> _INFORMATION SUPPLIED_:
-- ==== Sys2Proof/Tests/Slice0.lean ====
section
/-! SUPPORT. The model's own tests: ill-formed terms are refused, words written out from the encodings decode, single steps give what the
rules say of small states, and every statement with hypotheses has states and operands that meet them. -/
namespace Sys2Proof.Tests
open Sys2Proof Sys2Proof.Machine

set_option maxRecDepth 100000

/-- A state whose next step fetches the instruction. -/
def start (i : Instr) : State := State.reset.withFetchWord 32 ((encode i).getD 0).toNat
/-- The crew's answer: the crew after the instruction. -/
def after (i : Instr) (f : Crew → Crew) : Option Crew :=
  match exec i ((start i).modCrew 0 f) with
  | .next s => s.crew? 0
  | _ => none
/-- The instruction issues in a state, and a condition holds of the state in which it acts. -/
def meets (s : State) (i : Instr) (p : State → Crew → Team → Bool) : Bool :=
  match ready s i with
  | some (s1, c, t) => p s1 c t
  | none => false
/-- The instruction issues in the state that `withFetchWord` gives, with the crew and the team changed. -/
def can (i : Instr) (p : State → Crew → Team → Bool := fun _ _ _ => true) (f : Crew → Crew := id) (g : Team → Team := id) : Bool :=
  meets (((start i).modCrew 0 f).modTeam 0 g) i p

/-! Ill-formed terms. -/
theorem test_wf_refuses_odd_pack_pair : (Instr.vpk4 0 1 2).wf = false ∧ (Instr.vpk4 0 2 1).wf = false ∧ (Instr.vpk4 1 2 4).wf = true := by decide
theorem test_wf_refuses_odd_copy_pair :
    (Instr.cpy4 0 1 2).wf = false ∧ (Instr.cpy8 0 2 3).wf = false ∧ (Instr.cpy16 0 255 2).wf = false ∧ (Instr.cpy4 63 254 2).wf = true := by decide
theorem test_wf_refuses_fence_codes :
    (Instr.fence 7 1).wf = false ∧ (Instr.fence 6 0).wf = false ∧ (Instr.fence 6 3).wf = true ∧ (Instr.fence 0 1).wf = true := by decide
theorem test_wf_refuses_condition_six : (Instr.waitc 6 1 2).wf = false ∧ (Instr.waitc 5 1 2).wf = true := by decide
theorem test_wf_refuses_odd_compare_group : (Instr.acas 1 2 3).wf = false ∧ (Instr.acas 2 2 3).wf = true := by decide
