-- ==== Sys2Proof/Machine/Threshold.lean ====
section
/-! DEFINITION. SET_THRESH (44_threshold.md). -/

namespace Sys2Proof.Machine

/-- SET_THRESH, whole (44_threshold.md R196). -/
def setThreshCommand (t : Byte) (s : State) : State :=
  ifReady (accept (setThreshWord t) s) fun s =>
    regWrite 1 regThreshAct [t] s fun ok s => complete ok 0 s

/-- The meaning of `SET_THRESH t`. -/
def execSetThresh (t : Byte) (s : State) : Result := .next (setThreshCommand t s)

end Sys2Proof.Machine
end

> _EXERCISE OBJECTIVE_: If a line in the material above contains the word "Byte", copy it.

> _WRITTEN SOLUTION_:
def setThreshCommand (t : Byte) (s : State) : State :=
def execSetThresh (t : Byte) (s : State) : Result := .next (setThreshCommand t s)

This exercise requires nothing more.